Your goal => In the listing that follows, locate the line containing "0, 0, 0, 0#1⟩" and the line containing "keeps: after its". Retype exactly those two lines and every line between them, and nothing more.

==== Excerpted records ====

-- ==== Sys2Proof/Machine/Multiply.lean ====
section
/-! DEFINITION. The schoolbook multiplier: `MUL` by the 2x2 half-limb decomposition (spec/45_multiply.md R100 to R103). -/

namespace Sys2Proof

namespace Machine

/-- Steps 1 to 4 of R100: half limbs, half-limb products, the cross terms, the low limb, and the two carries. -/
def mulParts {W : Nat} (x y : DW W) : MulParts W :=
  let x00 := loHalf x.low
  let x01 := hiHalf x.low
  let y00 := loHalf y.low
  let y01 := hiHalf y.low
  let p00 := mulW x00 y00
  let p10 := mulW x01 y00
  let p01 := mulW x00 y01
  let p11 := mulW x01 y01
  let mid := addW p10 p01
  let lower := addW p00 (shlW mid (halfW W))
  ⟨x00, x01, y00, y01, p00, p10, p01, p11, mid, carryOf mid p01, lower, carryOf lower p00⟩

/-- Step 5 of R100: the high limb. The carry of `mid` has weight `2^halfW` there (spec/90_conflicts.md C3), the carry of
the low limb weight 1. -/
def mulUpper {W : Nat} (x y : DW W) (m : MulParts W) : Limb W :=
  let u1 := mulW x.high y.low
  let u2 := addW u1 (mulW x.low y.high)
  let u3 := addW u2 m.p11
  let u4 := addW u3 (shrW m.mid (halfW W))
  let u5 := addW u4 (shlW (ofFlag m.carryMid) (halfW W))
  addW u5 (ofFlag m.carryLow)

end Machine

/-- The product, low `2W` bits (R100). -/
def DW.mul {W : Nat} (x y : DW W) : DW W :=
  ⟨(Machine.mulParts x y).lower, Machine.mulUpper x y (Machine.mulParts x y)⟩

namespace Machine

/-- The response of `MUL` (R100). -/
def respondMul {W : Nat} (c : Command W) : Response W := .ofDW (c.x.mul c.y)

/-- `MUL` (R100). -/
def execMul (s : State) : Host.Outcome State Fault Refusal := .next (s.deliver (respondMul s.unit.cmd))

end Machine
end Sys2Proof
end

====
==== Excerpted records ====

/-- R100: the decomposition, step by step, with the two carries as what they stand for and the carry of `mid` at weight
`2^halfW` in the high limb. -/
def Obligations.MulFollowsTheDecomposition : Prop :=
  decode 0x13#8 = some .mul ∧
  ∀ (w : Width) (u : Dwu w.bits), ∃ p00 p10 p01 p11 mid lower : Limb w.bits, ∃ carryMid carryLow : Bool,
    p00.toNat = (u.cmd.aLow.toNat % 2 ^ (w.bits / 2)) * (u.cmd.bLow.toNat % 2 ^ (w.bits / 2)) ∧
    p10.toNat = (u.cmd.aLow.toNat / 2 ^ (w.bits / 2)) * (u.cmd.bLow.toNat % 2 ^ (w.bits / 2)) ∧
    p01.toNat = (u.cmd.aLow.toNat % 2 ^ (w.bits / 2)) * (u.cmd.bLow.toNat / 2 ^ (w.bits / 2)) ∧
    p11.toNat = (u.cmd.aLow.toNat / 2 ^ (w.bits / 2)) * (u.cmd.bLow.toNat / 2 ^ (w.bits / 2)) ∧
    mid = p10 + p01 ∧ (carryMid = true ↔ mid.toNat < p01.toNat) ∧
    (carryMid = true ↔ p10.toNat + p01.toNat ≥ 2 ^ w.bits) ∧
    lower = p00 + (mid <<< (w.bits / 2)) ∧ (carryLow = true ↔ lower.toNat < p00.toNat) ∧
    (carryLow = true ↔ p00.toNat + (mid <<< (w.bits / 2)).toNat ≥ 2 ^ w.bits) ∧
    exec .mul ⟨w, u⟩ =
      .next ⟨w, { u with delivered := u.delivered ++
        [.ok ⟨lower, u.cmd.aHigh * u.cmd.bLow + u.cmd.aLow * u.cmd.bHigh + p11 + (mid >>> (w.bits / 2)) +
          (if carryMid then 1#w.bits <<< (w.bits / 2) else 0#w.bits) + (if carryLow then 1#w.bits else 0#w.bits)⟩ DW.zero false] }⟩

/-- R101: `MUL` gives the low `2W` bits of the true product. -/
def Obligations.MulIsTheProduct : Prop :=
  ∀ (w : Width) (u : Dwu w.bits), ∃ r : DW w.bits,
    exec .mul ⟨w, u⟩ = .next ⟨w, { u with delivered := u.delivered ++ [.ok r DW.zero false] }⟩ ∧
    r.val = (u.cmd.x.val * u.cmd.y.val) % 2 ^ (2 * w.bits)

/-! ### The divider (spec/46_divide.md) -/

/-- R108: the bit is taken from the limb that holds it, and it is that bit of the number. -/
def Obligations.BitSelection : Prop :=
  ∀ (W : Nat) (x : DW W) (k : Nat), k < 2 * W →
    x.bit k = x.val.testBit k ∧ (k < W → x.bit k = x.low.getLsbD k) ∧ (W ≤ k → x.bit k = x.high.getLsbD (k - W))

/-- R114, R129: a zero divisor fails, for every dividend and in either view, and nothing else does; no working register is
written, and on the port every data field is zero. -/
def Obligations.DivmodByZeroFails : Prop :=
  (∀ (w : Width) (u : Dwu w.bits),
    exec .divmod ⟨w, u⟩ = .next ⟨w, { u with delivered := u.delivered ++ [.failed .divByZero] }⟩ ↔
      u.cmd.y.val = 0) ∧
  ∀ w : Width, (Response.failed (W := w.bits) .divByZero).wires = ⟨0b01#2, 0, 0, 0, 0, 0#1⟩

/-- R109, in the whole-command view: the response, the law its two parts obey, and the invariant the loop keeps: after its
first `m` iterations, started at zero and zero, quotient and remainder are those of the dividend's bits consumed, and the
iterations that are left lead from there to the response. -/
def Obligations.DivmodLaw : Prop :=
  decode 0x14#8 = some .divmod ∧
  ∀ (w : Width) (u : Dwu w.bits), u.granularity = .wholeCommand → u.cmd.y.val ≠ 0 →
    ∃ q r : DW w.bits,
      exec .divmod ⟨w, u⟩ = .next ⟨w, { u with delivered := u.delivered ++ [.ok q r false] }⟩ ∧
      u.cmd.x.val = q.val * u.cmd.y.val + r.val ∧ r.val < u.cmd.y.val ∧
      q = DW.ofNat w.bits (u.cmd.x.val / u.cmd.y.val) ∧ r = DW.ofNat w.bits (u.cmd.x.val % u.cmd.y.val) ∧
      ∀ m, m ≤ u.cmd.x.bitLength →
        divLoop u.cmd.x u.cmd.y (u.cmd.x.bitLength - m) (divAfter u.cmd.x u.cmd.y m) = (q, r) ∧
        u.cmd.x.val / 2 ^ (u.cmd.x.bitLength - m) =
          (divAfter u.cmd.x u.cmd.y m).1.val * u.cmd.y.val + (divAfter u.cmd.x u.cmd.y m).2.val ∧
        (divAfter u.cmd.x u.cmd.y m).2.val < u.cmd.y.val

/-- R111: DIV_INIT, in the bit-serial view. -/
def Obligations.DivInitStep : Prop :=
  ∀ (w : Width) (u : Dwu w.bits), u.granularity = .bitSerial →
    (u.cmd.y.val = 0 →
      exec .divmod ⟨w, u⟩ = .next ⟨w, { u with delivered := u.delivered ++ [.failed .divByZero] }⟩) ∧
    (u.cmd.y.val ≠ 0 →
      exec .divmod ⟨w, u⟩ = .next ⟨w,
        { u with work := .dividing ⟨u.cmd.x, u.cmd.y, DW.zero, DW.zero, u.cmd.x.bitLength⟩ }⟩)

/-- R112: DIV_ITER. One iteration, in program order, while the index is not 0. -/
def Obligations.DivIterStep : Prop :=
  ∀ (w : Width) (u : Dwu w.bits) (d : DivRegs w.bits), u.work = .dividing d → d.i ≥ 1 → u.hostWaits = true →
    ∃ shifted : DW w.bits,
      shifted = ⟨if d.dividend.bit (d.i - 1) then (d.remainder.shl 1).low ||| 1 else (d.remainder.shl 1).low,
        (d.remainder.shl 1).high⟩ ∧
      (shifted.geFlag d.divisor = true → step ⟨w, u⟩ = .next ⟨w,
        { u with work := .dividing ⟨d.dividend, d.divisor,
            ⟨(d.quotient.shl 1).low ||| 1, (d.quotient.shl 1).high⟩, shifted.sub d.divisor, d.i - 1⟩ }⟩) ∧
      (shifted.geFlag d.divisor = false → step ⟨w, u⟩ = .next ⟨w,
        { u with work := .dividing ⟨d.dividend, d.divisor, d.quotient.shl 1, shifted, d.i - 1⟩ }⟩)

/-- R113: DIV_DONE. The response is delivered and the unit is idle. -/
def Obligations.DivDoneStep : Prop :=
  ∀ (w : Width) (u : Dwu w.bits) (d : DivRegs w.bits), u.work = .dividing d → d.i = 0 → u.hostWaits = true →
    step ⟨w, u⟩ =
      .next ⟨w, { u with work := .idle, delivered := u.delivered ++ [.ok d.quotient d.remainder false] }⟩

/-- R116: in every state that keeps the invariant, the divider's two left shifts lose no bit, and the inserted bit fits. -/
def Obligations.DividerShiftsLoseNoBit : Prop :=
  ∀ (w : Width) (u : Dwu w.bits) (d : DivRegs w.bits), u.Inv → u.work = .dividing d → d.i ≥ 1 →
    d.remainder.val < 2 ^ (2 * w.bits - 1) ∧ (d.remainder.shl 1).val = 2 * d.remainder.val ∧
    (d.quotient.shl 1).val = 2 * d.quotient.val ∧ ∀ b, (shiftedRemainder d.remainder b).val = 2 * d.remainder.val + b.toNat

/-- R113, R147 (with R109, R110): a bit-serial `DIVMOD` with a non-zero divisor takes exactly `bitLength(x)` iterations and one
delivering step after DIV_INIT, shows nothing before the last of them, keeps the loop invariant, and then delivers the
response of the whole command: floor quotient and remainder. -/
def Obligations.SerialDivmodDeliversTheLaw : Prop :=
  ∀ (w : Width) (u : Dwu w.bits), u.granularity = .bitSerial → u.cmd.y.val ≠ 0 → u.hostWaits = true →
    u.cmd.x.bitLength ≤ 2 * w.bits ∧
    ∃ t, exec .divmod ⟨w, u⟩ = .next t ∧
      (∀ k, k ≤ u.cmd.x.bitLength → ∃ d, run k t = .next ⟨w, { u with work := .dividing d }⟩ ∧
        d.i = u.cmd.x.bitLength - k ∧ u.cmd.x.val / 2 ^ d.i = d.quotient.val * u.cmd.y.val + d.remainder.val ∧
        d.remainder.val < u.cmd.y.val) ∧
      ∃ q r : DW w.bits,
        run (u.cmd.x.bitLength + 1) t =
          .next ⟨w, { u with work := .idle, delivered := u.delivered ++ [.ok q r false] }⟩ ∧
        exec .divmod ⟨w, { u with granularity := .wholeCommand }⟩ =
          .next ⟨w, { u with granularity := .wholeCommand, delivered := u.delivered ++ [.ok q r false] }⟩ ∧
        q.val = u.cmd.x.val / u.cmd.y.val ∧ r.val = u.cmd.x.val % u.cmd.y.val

====

Output for this task =>
  ∀ w : Width, (Response.failed (W := w.bits) .divByZero).wires = ⟨0b01#2, 0, 0, 0, 0, 0#1⟩

/-- R109, in the whole-command view: the response, the law its two parts obey, and the invariant the loop keeps: after its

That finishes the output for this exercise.